▶ **Task input**:
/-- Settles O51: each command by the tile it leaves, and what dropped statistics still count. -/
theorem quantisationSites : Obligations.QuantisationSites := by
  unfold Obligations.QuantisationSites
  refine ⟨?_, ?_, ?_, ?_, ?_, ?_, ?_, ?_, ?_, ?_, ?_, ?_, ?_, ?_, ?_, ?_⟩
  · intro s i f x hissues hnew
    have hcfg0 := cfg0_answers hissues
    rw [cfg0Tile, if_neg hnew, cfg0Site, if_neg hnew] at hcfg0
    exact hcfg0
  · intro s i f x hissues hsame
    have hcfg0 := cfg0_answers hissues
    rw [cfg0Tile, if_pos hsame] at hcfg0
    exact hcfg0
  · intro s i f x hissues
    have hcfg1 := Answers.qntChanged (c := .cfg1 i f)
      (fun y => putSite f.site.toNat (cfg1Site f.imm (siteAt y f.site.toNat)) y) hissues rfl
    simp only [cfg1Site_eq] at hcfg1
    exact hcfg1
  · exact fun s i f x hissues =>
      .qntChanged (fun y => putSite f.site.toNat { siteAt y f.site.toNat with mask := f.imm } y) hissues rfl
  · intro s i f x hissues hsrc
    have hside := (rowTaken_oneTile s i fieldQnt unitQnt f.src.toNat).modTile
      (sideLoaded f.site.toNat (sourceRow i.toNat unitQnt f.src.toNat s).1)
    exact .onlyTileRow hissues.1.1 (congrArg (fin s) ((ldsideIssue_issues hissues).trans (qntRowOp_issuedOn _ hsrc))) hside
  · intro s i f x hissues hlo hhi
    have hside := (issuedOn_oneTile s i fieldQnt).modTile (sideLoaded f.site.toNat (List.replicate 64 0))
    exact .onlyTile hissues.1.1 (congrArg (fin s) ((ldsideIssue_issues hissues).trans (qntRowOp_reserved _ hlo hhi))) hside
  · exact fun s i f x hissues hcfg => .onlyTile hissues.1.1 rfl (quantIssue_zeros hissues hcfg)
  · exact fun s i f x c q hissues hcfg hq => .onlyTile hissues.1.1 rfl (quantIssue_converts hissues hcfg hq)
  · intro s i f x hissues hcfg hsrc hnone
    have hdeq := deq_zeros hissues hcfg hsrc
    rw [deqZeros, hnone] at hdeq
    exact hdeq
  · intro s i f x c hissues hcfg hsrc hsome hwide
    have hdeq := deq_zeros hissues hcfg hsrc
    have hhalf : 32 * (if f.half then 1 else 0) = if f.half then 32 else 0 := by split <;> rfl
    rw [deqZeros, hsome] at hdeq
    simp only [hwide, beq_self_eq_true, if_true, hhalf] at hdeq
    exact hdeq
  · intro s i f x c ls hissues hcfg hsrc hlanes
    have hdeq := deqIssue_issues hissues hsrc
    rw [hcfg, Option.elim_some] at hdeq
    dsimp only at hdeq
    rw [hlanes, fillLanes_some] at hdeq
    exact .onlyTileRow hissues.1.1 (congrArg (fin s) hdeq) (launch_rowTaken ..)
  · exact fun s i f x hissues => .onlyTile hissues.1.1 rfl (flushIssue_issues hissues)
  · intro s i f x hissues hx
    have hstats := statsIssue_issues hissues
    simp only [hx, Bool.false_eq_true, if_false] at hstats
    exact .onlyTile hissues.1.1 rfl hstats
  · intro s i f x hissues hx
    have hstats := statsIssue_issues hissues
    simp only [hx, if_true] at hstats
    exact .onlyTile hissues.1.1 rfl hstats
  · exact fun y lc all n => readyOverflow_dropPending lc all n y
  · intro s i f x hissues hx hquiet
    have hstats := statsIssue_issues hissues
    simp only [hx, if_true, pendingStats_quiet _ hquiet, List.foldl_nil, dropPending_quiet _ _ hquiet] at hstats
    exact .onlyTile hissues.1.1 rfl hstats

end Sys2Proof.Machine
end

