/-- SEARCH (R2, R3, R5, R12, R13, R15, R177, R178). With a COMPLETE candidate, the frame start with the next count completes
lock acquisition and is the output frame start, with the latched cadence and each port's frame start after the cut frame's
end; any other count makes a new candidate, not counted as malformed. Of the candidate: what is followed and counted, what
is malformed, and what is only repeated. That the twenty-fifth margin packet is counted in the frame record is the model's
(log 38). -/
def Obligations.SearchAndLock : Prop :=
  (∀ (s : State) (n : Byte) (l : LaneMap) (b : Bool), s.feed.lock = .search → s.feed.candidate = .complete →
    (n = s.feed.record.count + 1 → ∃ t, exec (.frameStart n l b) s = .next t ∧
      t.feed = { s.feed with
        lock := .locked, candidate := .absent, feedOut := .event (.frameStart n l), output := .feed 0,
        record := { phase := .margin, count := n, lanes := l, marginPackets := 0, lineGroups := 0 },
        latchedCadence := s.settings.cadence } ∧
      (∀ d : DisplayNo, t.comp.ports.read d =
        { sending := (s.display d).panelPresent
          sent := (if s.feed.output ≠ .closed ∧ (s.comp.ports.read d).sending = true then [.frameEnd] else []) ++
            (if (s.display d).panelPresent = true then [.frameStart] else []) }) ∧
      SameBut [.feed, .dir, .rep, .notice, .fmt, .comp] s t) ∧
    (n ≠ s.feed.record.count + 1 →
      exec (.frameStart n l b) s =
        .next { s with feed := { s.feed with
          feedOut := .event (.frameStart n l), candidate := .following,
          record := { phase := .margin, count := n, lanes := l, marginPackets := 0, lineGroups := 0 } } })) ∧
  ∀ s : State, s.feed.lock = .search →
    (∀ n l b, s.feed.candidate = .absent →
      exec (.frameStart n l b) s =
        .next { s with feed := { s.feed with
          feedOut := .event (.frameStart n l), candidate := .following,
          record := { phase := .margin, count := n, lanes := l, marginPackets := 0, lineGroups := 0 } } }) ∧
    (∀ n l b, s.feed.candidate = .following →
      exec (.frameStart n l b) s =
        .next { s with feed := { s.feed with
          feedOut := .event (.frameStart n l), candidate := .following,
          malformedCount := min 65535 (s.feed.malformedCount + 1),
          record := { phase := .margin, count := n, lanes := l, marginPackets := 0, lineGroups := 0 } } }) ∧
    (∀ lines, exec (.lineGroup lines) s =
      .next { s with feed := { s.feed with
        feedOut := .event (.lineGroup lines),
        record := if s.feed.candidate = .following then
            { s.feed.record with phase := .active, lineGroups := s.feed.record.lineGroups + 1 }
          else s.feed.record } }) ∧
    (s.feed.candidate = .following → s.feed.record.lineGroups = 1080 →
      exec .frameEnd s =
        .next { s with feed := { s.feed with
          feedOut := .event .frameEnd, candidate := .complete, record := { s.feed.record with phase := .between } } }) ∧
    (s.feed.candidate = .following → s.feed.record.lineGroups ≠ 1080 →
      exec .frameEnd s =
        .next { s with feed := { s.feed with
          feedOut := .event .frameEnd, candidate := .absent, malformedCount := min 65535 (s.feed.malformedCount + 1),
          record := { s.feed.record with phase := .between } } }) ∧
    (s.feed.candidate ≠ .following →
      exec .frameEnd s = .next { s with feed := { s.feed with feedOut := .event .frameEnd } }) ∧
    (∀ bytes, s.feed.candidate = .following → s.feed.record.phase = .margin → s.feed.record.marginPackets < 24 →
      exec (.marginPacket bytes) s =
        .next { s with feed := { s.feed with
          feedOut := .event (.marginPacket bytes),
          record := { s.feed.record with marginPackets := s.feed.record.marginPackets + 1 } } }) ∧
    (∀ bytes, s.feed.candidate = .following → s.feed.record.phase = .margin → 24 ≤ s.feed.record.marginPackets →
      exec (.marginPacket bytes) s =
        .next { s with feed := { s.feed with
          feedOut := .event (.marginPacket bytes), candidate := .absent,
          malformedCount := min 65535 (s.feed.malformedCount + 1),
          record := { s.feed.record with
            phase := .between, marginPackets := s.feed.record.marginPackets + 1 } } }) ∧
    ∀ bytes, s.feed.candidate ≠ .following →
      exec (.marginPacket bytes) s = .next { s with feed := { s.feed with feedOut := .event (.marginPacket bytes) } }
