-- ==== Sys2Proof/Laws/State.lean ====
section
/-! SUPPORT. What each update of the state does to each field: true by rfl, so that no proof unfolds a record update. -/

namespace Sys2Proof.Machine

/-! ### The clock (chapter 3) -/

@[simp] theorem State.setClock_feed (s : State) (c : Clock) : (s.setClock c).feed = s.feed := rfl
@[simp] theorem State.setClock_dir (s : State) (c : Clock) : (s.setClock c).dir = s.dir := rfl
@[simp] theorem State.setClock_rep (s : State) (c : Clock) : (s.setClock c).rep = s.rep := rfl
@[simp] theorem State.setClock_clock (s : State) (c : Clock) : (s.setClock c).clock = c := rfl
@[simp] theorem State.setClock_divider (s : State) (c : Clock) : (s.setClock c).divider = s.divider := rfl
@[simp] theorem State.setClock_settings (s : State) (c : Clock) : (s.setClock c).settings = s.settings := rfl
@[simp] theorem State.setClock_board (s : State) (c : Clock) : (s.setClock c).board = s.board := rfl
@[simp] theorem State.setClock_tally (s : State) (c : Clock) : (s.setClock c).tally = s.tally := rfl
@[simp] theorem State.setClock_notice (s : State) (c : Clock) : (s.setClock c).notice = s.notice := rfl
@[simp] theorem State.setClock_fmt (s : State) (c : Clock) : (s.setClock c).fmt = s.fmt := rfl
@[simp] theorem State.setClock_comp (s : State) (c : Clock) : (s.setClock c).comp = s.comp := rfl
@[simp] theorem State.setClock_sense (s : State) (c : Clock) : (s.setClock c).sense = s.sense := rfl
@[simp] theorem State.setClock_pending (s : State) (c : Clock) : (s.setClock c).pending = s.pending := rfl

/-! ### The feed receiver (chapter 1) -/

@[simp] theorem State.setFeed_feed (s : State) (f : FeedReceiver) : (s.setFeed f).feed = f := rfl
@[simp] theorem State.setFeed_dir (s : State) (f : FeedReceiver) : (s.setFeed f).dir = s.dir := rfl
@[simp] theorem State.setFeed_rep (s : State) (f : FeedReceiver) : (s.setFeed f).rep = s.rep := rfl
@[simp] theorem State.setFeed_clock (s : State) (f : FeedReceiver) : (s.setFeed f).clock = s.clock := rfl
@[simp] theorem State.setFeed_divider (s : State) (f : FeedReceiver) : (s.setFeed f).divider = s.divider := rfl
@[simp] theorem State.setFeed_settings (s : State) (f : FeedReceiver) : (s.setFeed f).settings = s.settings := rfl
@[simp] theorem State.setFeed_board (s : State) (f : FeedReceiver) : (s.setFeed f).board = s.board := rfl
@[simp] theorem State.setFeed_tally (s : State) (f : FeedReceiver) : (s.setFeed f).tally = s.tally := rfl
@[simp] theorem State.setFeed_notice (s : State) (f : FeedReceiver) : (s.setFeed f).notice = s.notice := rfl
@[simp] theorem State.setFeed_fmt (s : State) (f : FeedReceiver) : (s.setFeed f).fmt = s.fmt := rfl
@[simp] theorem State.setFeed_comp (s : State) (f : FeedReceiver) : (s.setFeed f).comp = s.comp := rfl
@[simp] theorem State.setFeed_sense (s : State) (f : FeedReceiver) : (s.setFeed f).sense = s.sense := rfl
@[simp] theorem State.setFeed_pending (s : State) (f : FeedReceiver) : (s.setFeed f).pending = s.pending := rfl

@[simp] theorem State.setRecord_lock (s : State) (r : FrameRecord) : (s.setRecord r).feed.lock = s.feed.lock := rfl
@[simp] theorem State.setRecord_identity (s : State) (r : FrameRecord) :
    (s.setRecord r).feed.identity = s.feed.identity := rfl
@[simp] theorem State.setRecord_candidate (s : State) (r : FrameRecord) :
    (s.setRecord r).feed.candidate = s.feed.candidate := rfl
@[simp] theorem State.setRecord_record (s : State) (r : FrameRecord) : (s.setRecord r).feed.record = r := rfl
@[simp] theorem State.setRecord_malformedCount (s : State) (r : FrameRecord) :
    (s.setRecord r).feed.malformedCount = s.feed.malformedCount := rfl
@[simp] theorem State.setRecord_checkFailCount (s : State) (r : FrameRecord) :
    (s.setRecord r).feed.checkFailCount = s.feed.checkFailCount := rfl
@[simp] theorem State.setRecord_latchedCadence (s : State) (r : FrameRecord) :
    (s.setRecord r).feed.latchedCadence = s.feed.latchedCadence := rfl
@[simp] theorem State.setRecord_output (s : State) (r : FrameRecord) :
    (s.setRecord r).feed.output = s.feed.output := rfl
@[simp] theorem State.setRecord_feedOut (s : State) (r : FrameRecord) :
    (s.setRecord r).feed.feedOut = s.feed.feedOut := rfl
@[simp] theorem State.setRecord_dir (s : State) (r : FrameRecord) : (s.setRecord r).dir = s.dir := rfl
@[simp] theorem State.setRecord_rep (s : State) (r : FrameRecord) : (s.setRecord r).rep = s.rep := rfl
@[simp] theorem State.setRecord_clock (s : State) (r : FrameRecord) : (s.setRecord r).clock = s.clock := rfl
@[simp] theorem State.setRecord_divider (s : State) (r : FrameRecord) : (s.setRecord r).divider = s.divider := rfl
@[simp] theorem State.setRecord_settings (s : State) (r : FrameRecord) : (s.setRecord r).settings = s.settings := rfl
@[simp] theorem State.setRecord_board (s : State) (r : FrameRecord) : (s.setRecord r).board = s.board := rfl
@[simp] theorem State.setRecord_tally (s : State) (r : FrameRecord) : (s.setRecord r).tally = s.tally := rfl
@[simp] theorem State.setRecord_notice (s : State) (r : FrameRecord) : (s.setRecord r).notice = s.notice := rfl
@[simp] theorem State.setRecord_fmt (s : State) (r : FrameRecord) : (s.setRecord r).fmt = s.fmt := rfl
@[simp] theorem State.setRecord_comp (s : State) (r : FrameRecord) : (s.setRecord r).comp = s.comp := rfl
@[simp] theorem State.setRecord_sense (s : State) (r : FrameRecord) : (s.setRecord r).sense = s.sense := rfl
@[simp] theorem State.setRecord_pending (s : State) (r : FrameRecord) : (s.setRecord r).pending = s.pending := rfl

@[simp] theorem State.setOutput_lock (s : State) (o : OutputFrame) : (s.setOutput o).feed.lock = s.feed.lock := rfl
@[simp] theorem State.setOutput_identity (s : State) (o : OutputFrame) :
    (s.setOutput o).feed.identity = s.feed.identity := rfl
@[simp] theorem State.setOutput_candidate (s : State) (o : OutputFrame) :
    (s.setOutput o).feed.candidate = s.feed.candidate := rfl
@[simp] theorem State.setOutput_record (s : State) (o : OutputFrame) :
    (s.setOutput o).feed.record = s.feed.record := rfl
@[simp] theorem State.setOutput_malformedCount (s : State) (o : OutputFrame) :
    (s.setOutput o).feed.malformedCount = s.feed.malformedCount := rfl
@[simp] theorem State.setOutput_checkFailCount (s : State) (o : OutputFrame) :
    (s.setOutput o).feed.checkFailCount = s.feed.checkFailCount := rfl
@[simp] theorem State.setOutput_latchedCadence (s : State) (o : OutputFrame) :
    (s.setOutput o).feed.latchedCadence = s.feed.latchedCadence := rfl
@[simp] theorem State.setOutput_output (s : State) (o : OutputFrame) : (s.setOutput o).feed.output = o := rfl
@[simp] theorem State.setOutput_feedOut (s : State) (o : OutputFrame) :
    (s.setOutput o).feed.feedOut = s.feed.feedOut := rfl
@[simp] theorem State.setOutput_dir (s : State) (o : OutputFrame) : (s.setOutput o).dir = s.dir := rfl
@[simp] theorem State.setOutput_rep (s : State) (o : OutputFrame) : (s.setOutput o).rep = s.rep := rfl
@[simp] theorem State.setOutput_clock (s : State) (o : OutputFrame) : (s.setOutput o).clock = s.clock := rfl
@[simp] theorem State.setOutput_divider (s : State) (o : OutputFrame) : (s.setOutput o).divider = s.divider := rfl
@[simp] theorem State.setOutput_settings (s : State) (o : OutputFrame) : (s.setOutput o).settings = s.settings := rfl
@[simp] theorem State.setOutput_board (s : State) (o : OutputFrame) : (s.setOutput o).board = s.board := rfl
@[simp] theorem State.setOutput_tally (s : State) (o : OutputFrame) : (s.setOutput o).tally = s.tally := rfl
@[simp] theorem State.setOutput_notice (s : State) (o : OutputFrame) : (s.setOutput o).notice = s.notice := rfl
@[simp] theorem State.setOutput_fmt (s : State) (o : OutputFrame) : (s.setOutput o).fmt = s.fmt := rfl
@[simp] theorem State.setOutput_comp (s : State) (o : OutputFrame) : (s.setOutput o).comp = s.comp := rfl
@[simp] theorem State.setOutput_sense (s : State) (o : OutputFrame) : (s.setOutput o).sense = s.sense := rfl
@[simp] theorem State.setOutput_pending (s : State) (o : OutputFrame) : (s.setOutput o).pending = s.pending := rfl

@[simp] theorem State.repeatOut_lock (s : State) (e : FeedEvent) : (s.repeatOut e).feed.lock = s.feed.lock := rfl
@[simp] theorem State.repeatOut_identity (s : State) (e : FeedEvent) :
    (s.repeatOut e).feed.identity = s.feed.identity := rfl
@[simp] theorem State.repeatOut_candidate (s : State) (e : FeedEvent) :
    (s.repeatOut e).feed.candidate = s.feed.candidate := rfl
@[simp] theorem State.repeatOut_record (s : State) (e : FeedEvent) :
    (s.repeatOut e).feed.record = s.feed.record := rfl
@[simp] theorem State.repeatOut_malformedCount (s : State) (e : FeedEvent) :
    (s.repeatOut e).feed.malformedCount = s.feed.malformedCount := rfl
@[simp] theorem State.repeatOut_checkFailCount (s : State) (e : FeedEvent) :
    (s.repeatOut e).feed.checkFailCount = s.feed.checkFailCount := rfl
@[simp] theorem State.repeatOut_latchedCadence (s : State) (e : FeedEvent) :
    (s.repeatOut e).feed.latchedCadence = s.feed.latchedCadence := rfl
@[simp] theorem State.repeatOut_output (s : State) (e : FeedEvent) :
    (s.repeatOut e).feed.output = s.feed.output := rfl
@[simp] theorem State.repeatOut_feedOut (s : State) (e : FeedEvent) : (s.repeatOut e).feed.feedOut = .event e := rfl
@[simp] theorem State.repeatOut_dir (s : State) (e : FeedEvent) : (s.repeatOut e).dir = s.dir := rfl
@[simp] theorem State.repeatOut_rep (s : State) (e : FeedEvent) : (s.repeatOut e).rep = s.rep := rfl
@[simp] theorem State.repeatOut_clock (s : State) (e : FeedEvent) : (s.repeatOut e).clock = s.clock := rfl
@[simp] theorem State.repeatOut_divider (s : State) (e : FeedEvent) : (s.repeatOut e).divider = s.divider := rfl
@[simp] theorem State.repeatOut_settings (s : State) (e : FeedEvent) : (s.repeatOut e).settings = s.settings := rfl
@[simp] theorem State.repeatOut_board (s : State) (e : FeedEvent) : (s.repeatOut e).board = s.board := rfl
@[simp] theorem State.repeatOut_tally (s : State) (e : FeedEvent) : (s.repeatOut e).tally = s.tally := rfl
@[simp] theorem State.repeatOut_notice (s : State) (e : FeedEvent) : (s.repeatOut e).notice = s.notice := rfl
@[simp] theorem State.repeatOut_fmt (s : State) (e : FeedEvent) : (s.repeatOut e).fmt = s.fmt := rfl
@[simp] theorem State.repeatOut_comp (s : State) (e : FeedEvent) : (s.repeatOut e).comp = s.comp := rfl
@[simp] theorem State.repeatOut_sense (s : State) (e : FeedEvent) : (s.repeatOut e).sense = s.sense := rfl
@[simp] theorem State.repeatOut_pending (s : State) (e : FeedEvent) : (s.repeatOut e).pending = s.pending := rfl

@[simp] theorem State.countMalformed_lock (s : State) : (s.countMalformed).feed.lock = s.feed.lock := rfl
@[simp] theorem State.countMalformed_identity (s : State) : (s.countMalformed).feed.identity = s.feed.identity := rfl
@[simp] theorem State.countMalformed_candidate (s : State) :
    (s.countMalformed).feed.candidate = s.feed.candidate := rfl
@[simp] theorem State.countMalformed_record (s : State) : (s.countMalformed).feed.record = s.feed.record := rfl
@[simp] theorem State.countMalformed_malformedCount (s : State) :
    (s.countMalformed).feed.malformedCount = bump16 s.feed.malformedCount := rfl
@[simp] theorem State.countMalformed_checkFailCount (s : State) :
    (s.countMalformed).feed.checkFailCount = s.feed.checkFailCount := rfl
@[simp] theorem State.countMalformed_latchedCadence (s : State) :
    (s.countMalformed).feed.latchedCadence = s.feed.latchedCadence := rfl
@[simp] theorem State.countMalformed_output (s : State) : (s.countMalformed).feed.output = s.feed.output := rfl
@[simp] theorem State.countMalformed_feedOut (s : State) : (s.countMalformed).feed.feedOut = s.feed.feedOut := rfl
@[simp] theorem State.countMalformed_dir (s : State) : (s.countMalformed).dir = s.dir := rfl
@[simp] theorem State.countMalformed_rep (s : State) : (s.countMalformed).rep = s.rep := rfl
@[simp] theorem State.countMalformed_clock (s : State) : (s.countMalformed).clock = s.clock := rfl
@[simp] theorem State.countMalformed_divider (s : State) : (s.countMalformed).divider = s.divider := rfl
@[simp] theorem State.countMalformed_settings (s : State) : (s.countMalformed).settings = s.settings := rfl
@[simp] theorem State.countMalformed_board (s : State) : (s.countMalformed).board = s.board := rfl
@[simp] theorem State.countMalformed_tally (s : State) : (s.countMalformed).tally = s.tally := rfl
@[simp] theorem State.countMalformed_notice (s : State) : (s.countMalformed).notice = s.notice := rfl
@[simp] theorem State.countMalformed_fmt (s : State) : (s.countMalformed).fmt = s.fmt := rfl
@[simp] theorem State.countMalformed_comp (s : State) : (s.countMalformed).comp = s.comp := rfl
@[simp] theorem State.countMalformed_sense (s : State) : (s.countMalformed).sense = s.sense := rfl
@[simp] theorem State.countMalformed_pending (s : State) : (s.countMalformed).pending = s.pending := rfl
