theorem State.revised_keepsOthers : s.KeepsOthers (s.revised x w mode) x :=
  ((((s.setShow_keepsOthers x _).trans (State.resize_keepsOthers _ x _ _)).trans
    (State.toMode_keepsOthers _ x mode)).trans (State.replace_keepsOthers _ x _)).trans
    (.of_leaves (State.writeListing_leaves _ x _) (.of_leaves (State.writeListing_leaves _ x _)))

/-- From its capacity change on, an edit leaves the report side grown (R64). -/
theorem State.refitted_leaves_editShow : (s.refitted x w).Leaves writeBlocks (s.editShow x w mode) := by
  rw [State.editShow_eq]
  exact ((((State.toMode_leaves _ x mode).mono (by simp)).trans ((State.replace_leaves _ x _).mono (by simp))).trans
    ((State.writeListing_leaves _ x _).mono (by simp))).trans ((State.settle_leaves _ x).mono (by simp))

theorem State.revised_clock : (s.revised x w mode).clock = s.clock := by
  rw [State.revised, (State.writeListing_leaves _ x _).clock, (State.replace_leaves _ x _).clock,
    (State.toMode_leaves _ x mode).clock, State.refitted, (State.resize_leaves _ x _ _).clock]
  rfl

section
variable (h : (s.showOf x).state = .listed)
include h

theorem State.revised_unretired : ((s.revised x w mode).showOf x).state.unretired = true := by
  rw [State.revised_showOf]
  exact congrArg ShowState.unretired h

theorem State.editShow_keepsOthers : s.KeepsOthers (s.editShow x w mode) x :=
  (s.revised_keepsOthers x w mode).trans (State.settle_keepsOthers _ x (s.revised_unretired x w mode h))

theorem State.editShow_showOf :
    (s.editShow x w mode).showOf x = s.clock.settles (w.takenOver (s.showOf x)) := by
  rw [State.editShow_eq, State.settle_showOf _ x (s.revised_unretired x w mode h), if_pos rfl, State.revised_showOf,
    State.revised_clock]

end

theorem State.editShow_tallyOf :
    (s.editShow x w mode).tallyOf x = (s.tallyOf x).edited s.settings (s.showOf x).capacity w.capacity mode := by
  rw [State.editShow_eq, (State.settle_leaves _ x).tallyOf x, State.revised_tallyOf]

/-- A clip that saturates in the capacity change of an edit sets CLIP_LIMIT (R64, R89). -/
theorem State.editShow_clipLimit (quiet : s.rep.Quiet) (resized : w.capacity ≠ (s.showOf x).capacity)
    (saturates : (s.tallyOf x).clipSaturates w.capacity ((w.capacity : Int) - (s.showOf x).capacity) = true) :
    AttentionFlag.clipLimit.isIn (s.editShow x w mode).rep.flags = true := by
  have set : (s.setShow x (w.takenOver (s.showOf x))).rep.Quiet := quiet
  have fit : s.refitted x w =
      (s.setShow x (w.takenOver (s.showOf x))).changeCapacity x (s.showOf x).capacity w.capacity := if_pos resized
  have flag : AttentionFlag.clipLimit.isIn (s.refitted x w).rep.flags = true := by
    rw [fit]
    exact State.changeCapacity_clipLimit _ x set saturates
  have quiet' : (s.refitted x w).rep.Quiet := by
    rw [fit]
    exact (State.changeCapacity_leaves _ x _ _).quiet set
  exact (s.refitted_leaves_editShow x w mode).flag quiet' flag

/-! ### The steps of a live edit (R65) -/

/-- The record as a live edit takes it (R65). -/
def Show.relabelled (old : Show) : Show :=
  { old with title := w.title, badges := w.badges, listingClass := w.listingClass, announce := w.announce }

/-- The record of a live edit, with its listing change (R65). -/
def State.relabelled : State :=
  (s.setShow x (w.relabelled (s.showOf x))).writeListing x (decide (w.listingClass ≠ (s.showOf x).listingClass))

▶ **Aim of the exercise**: Only one stretch of the entries above is wanted: the lines from the one containing "o).board = s.board := rfl" through the one containing "o).notice = s.notice := rfl". Please reproduce it exactly.

▶ **Output of the task**:
@[simp] theorem State.setOutput_board (s : State) (o : OutputFrame) : (s.setOutput o).board = s.board := rfl
@[simp] theorem State.setOutput_tally (s : State) (o : OutputFrame) : (s.setOutput o).tally = s.tally := rfl
@[simp] theorem State.setOutput_notice (s : State) (o : OutputFrame) : (s.setOutput o).notice = s.notice := rfl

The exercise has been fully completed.